This Christmas story begins with Labor Day, and a still-sweltering Georgia afternoon. I’m mopping up a puddle of baked beans with the last few bites of my hamburger. At the other end of the table is my mother-in-law, Barb, staring over her eyeglasses, her pen poised above a hardback spiral notebook. “What do we want to eat for Christmas?” she asks. Sitting beside her, my father-in-law tut-tuts that maybe this can wait. But she persists, “I’d rather figure it out now, while everyone’s here.”
Planning is her lifeblood. Phooey on floating through life with the sail down—it is full steam ahead to the next event. And for Barb, it’s not just family occasions. Her powers are used for the good at weddings, baby showers, memorial services, trips with friends, and events at church. She’ll paint sets for our local theatre, and come out of retirement the fourth year in a row to do snacks at VBS.
When Christmas morning finally arrives, our electric griddle sizzles with the sound of happy sausages. Two pairs of feet pound up the tall wooden staircase to the front door, and our kids run to open it. My in-laws arrive for fruit salad and reindeer-shaped pancakes, but instead of filling her plate, Barb sidles up to the sink to wash what was dirtied in the making of this breakfast.

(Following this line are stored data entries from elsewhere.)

-- ==== Sys2Proof/Machine/Que.lean ====
section
/-!
DEFINITION. Que.lean: carved queues and stage rings (19 R286 to R291) and task deques (19 R292 to R295). An operation on a queue
word is one step of the arbiter of the core that holds it: in the word's issue on its own core, else when its packet is taken there (19 R288).
-/
namespace Sys2Proof.Machine

-- queue control words (19 R286) ---------------------------------------------------------------------------------------------

def qBase (w : BitVec 64) : Nat := fld w 0 23
def qDepth (w : BitVec 64) : Nat := 2 ^ fld w 23 4
def qElem (w : BitVec 64) : Nat := 8 * 2 ^ fld w 27 3
def qKind (w : BitVec 64) : Nat := fld w 30 2
def qHead (w : BitVec 64) : Nat := fld w 32 16
def qTail (w : BitVec 64) : Nat := fld w 48 16
def qCount (w : BitVec 64) : Nat := (qTail w + 2 ^ 16 - qHead w) % 2 ^ 16
def qSlot (w : BitVec 64) (n : Nat) : Nat := qBase w + qElem w * (n % qDepth w)

/-- The bytes of a queue's storage (19 R286). -/
def qBytes (w : BitVec 64) : Nat := qDepth w * qElem w + (if qKind w = 1 then 8 * ((qDepth w + 63) / 64) else 0)

/-- The bytes of a team's scratchpad run. -/
def Team.runLen (t : Team) : Nat := t.launch.scratch + t.launch.queue

/-- Bytes of a target team's run as the queue arbiter reads them. A corrupted word may name bytes outside the run: the effect
stays within it (19 R287), and what is read there is a free value (log entry 3). -/
def State.qRead (s : State) (t : Team) (off n : Nat) : List Byte :=
  (List.range n).map (fun i => if off + i < t.runLen then ((s.runRead t 2 (off + i) 1).headD 0) else Config.freeByte s.freeCtr (off + i))

def State.qWrite (s : State) (t : Team) (off : Nat) (bs : List Byte) : State :=
  s.runWrite t 2 ((wbytes off bs).filter (fun w => w.addr < t.runLen))

/-- The queue word of a target team. -/
def State.qWord (s : State) (t : Team) (off : Nat) : BitVec 64 := BitVec.ofNat 64 (ofLeBytes (s.runRead t 2 off 8))

/-- The team whose queue word a pointer names (19 R288): none when the address check fails. -/
def State.qTeam (s : State) (p : BitVec 64) : Option Nat :=
  let tid := if spaceOf p = 2 then some s.cur.tid else if spaceOf p = 4 then s.remoteTeam s.cur.tid (rankOf p) else none
  match tid with
  | some r =>
    let t := s.team r
    if offOf p % 8 = 0 && t.launch.scratch ≤ offOf p && offOf p + 8 ≤ t.runLen then some r else none
  | none => none
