-- ==== Sys2Proof/Machine/Recursion.lean ====
section
/-!
DEFINITION. Recursion.lean: the recursion unfolding engine (23 R329 to R341, R368): its instructions, dispatches, level ends and
the release.
-/
namespace Sys2Proof.Machine

-- objects and frames (23 R330, R331) ---------------------------------------------------------------------------------------------

/-- The fields of a recursion object from its eight words. -/
def recObj (w : List (BitVec 64)) : RecObj :=
  let x := w.getD 5 0
  { divpc := w.getD 0 0, basepc := w.getD 1 0, combpc := w.getD 2 0, farea := (w.getD 3 0).toNat, falen := (w.getD 4 0).toNat,
    argq := fld x 0 3, resq := fld x 3 3, maxch := fld x 8 4, dlim := fld x 12 7, w := fld x 19 6, frsz := fld x 25 13 }

/-- BFCAP (23 R331). -/
def RecObj.bfcap (o : RecObj) : Nat := 1 + (o.w - 1) * (o.dlim + o.maxch)

/-- Whether a recursion object is within its limits (23 R330, R331). -/
def recOk (w : List (BitVec 64)) : Bool :=
  let o := recObj w
  let x := w.getD 5 0
  [o.divpc, o.basepc, o.combpc].all (fun p => p != 0 && p.toNat % 4 = 0) &&
    o.farea < 2 ^ 52 && o.farea % 128 = 0 && 1 ≤ o.argq && o.argq ≤ 4 && 1 ≤ o.resq && o.resq ≤ 4 && fld x 6 2 = 0 &&
    1 ≤ o.maxch && o.maxch ≤ 8 && o.dlim ≤ 64 && 1 ≤ o.w && o.w ≤ 32 && o.frsz % 32 = 0 &&
    32 + 16 * (o.argq + o.resq) ≤ o.frsz && o.frsz ≤ 4096 && fld x 38 26 = 0 && w.getD 6 0 = 0 && w.getD 7 0 = 0 &&
    512 + o.frsz * (o.bfcap + o.w * o.dlim * o.maxch) ≤ o.falen

/-- The address of a frame. -/
def RecObj.frame (o : RecObj) (f : Nat) : Nat := o.farea + 512 + o.frsz * f

/-- The stack slot of a lane (23 R331). -/
def RecObj.slot (o : RecObj) (lane i : Nat) : Nat := o.bfcap + lane * o.dlim * o.maxch + i

/-- A frame's first 16 bytes (23 R331). -/
def FrameInfo.head (x : FrameInfo) (state : Nat) : List Byte :=
  bytesOf 16 (BitVec.ofNat 128 (x.parent % 2 ^ 32 + x.nch * 2 ^ 32 + x.cidx * 2 ^ 36 + x.depth * 2 ^ 39 + state * 2 ^ 46 +
    x.first * 2 ^ 64))

/-- A new frame's record: its header, zeros, and its argument. -/
def FrameInfo.record (x : FrameInfo) (arg : List Byte) : List Byte := x.head 0 ++ List.replicate 16 0 ++ arg

def Unf.frameInfo (u : Unf) (f : Nat) : FrameInfo := tget {} u.info f
def Unf.setInfo (u : Unf) (f : Nat) (x : FrameInfo) : Unf := { u with info := Machine.tset {} u.info f x }
def Unf.cur (u : Unf) (l : Nat) : LaneCur := tget {} u.lane l
def Unf.setCur (u : Unf) (l : Nat) (x : LaneCur) : Unf := { u with lane := Machine.tset {} u.lane l x }

/-- The argument of a lane: q registers from r on, 16 bytes each. -/
def State.regBytes (s : State) (lane r q : Nat) : List Byte :=
  ((List.range q).map (fun i => bytesOf 16 (s.v lane (r + i)))).flatten

-- accesses -----------------------------------------------------------------------------------------------------------------------

/-- The parts of an access to n bytes of global memory, for the words' own accesses (stage 3 of 09 R160). -/
def linePieces (va n : Nat) : List Piece :=
  (splitLines (n + 1) va 0 n).map (fun x => { va := x.1 % 2 ^ 52, at_ := x.2.1, len := x.2.2 })

/-- Write translated parts, on behalf of a team, each acknowledged to `op`. -/
def State.putParts (s : State) (op tid : Nat) (ps : List Piece) (bs : List Byte) : State :=
  let t := s.team tid
  ps.foldl (fun s p => s.writeAck op t.vf (lineAt p.pa) t.core (wbytes p.pa ((bs.drop p.at_).take p.len))) s

/-- Read translated parts, with an uncorrectable error that their reader meets (10 R182). -/
def State.getParts (s : State) (tid coh : Nat) (ps : List Piece) : State × List Byte × Option (Nat × Nat × Nat) :=
  let t := s.team tid
  ps.foldl (fun r p =>
    let x := r.1.readLine t.vf (lineAt p.pa) t.core tid coh
    (x.1, r.2.1 ++ lineBytes x.2.1 (p.pa % 128) p.len, r.2.2.orElse (fun _ => x.2.2))) (s, [], none)

/-- Why an engine access cannot go on: a fault, with its cause, its pages, and the refused walks (23 R368); or the tables' lines that its walks have yet
to get from their channels. -/
inductive EngStop where
  | fault (cause : Nat) (pages : List Nat) (reports : List Refused)
  | lines (ls : List Nat)

/-- The parts of an engine access, translated, or why it cannot go on. -/
def State.engMap (s : State) (tid va n : Nat) : Except EngStop (List Piece) :=
  let t := s.team tid
  match s.copyPages t.vf t.core 3 va n with
  | .ok m _ => .ok ((linePieces va n).map (fun p => { p with pa := tget 0 m (p.va / 65536) + p.va % 65536 }))
  | .bad c ps rs => .error (.fault c ps rs)
  | .need ls => .error (.lines ls)

/-- The record and the park-table entry of an engine access that faults (23 R368). -/
def State.engFault (s : State) (tid coh : Nat) (u : Unf) (lanes : Lanes) (size cause : Nat) (pages : List Nat) (rs : List Refused) : State :=
  let t := s.team tid
  let s := rs.foldl (fun s r => s.refuseAt t.vf (0x116 + dieOf t.core) 5 r) s
  let f := s.takeFseq t.vf
  let w := f.1.faultWords tid coh u.pc { cause := cause, detail := size, pages := pages.take 4, more := decide (4 < pages.length),
                                         access := 5, lanes := lanes, fseq := f.2 } false
  f.1.sendRecord { vf := t.vf, data := rec512 w, fseq := f.2,
                   park := some { tid := tid, coh := coh, lanes := lanes, engine := true } }

/-- Whether an engine step of some lanes waits for a RESUME (23 R368). -/
def State.engWaits (s : State) (tid coh : Nat) (lanes : Lanes) : Bool :=
  let is (p : Park) : Bool := p.engine && p.tid = tid && p.coh = coh && p.lanes &&& lanes != 0
  (tsome s.parks).any (fun e => is e.2) || s.frecs.any (fun f => f.park.any is)

/-- An engine access that cannot go on: its fault, or the wait for its lines. -/
def State.engStop (s : State) (tid coh : Nat) (u : Unf) (lanes : Lanes) (size : Nat) (e : EngStop) : State :=
  match e with
  | .fault c ps rs => s.engFault tid coh u lanes size c ps rs
  | .lines ls => ls.foldl (fun s l => s.missAt (s.team tid).vf l (0x116 + dieOf (s.team tid).core)) s

/-- Several engine accesses of one step: all are translated before any performs. `k` gets their parts. -/
def State.engStep (s : State) (tid coh : Nat) (u : Unf) (lanes : Lanes) (as : List (Nat × Nat))
    (k : State → List (List Piece) → State) : State :=
  if s.engWaits tid coh lanes then s
  else
    match as.find? (fun a => (s.engMap tid a.1 a.2).toOption.isNone) with
    | some a =>
      match s.engMap tid a.1 a.2 with
      | .error e => s.engStop tid coh u lanes a.2 e
      | .ok _ => s
    | none => k s (as.map (fun a => ((s.engMap tid a.1 a.2).toOption).getD []))

def State.setUnf (s : State) (tid coh : Nat) (u : Option Unf) : State := s.modCoh tid coh (fun c => { c with unf := u })

/-- The engine of a cohort has begun an operation: those that have ended are forgotten. -/
def State.engOwn (s : State) (tid coh id : Nat) : State :=
  s.modCoh tid coh (fun c => { c with unf := c.unf.map (fun u => { u with ops := u.ops.filter (fun i => (s.op i).isSome) ++ [id] }) })

/-- Writes of the engine's own, an operation of some lanes' work: what depends on it waits until they have landed (23 R340, R341). -/
def State.engPut (s : State) (tid coh : Nat) (lanes : Lanes) (ws : List (List Piece × List Byte)) : State :=
  let f := s.newOp { tid := tid, coh := coh, lanes := lanes, kind := 4, left := (ws.map (fun w => w.1.length)).foldl (· + ·) 0 }
  ws.foldl (fun s w => s.putParts f.2 tid w.1 w.2) (f.1.engOwn tid coh f.2)

/-- The control block's new contents: the device's own (23 R341), free values (log entry 3). No dispatch waits until they have landed; a stop does. -/
def State.writeBlock (s : State) (tid coh : Nat) (ps : List Piece) : State :=
  { s with freeCtr := s.freeCtr + 1 }.engPut tid coh 0 [(ps, (List.range 512).map (fun i => Config.freeByte s.freeCtr i))]

/-- The lanes that the engine works for. -/
def Unf.width (u : Unf) : Lanes := lanesBy (fun l => l < u.obj.w)

/-- The engine writes its control block, at `unfold` and at a pre-emption's stop; a write that faults is due until a RESUME, or the restore (23
R341, R368). `due` is what the engine has to do with the block when the write has been made. -/
def State.saveBlock (s : State) (tid coh : Nat) (u : Unf) (due : Nat) : State :=
  match s.engMap tid u.obj.farea 512 with
  | .ok ps => (s.setUnf tid coh (some { u with due := due })).writeBlock tid coh ps
  | .error e => (s.setUnf tid coh (some { u with due := due + 2 })).engStop tid coh u u.width 512 e

/-- An engine that owes its control block a write, or a reading, does that first (23 R341, R368). -/
def State.dueBlock (s : State) (tid coh : Nat) (u : Unf) : State :=
  s.engStep tid coh u u.width [(u.obj.farea, 512)] (fun s ps =>
    let s := if 2 ≤ u.due then s.writeBlock tid coh (ps.getD 0 []) else s
    let r := if u.due % 2 = 1 then s.getParts tid coh (ps.getD 0 []) else (s, [], none)
    (r.1.modCoh tid coh (fun c => { c with unf := c.unf.map (fun x => { x with due := 0 }) })).engineCheck tid coh u.pc r.2.2)

-- the phases (23 R334 to R336) ---------------------------------------------------------------------------------------------------------

/-- Give each frame of a list to its lane, by its place modulo W: a routine of one kind. -/
def Unf.assign (u : Unf) (kind : Nat) (fs : List (Nat × Nat)) : Unf :=
  fs.foldl (fun u x => let l := x.1 % u.obj.w
    u.setCur l { u.cur l with todo := (u.cur l).todo ++ [(kind, x.2)] }) u

/-- The places of a level's frames. -/
def placesOf (fs : List Nat) : List (Nat × Nat) := (List.range fs.length).zip fs

/-- Begin a level: its divides in the breadth-first phase, or, at the switch level, the depth-first phase. -/
def Unf.begin (u : Unf) : Unf :=
  let sw := u.frames.isEmpty || u.obj.w ≤ u.frames.length || u.level = u.obj.dlim
  { u with phase := if sw then 1 else 0 }.assign 0 (placesOf u.frames)

/-- The next level of the combine phase that emitted children (23 R336); with none left the root's result stands. -/
def Unf.combine (u : Unf) : List (List Nat) → Unf
  | [] => { u with phase := 2, levels := [], isOver := true }
  | l :: ls =>
    let fs := (placesOf l).filter (fun x => (u.frameInfo x.2).nch != 0)
    if fs.isEmpty then u.combine ls else { u with phase := 2, levels := ls }.assign 2 fs

/-- Whether every lane has ended its routines. -/
def Unf.idle (u : Unf) : Bool := (List.range u.obj.w).all (fun l => (u.cur l).kind = 3 && (u.cur l).todo.isEmpty)

/-- What a lane has to do once a routine has ended (23 R334, R335). -/
def Unf.after (u : Unf) (l : Nat) : Unf :=
  let c := u.cur l
  let i := u.frameInfo c.frame
  let more :=
    if c.kind != 0 then []
    else if i.nch = 0 then [(1, c.frame)]
    else if u.phase = 0 then []
    else (List.range i.nch).map (fun k => (0, i.first + k)) ++ [(2, c.frame)]
  u.setCur l { kind := 3, todo := more ++ c.todo }

-- the instructions ---------------------------------------------------------------------------------------------------------------

/-- unfold. R332. -/
def execUnfold (d a b : Nat) (s : State) : Out :=
  let p := s.sget b
  let bad (s : State) : State := s.raise { cause := 0x1D, detail := spaceOf p, pages := [p.toNat], lanes := s.G }
  let l0 := lowest s.G
  s.checked [s.vr d, s.vr a] (
    if spaceOf p != 0 || rankOf p != 0 || offOf p % 64 != 0 then bad s
    else
      s.translated 1 0 64 [(l0, linePieces (offOf p) 64)] (all := true) (fun s good =>
        if good.isEmpty then s
        else
          let r := s.getParts s.cur.tid s.cur.coh (good.headD (0, [])).2
          let s := r.1
          let w : List (BitVec 64) := (List.range 8).map (fun i => BitVec.ofNat 64 (ofLeBytes ((r.2.1.drop (8 * i)).take 8)))
          let o := recObj w
          if let some e := r.2.2 then s.machineCheck s.cur.tid s.cur.coh s.herePc s.G 0 e
          else if !(recOk w) then bad s
          else if s.me.unf.isSome || !((List.range o.w).all (fun l => s.G.getLsbD l)) then s.illegal
          else
            match (s.vrun d o.resq ++ s.vrun a o.argq ++ s.vrun 1 (1 + o.argq)).find? (fun x => !x.1) with
            | some x => s.badReg x.2
            | none =>
              let n := 32 + 16 * o.argq
              s.translated 3 1 n [(l0, linePieces (o.frame 0) n)] (all := true) (fun s good =>
                if good.isEmpty then s
                else
                  let u : Unf := { obj := o, vd := d, lanes := s.G, pc := s.herePc, last := s.cur.idx = s.cur.count,
                                   pcs := (lanesOf s.G).map (fun l => (l, tget 0 s.me.pc l)), frames := [0] }
                  let s := (s.suspend s.G).saveBlock s.cur.tid s.cur.coh u.begin 0
                  s.engPut s.cur.tid s.cur.coh u.width [((good.headD (0, [])).2, ({} : FrameInfo).record (s.regBytes 0 a o.argq))])))

/-- A lane's cursor in the unfolding of the issuing cohort; kind 3 without one. -/
def State.laneCur (s : State) (l : Nat) : LaneCur :=
  match s.me.unf with
  | some u => u.cur l
  | none => {}

/-- The object of the unfolding in progress. -/
def State.obj (s : State) : RecObj := ((s.me.unf).getD {}).obj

In the afternoon we reconvene at my in-laws’, and the dining room table runneth over with serving plates of ham, sweet potatoes, baked potato casserole, corn, broccoli casserole, applesauce, pistachio pudding, a tossed salad, dinner rolls, and a vegetable tray with homemade dip. I have to calculate the circumference of my plate and subtract three items to keep my food from dripping on to the tablecloth. Barb has yet to sit down; she’s busing the casseroles off the table to make room for assorted dishes of pineapple rings, pickles, black olives, mayonnaise, and mustard. When I lift the first bite of ham to my lips, she asks, “John, are you ready for seconds?”
Twenty years on, she still hasn’t changed. At the beginning it felt like so much fuss, the countless weeks invested in these events, informal as they often were. But with Barb, no one is forgotten. She’s never late with happy birthday, congratulations, or her deepest sympathy. Consideration for our care and comfort is her premium quality. So even as I cajole her to take a seat and enjoy this Christmas, I know she’s reveling in us and celebrating in her own way. Brimming over with love—and leftovers.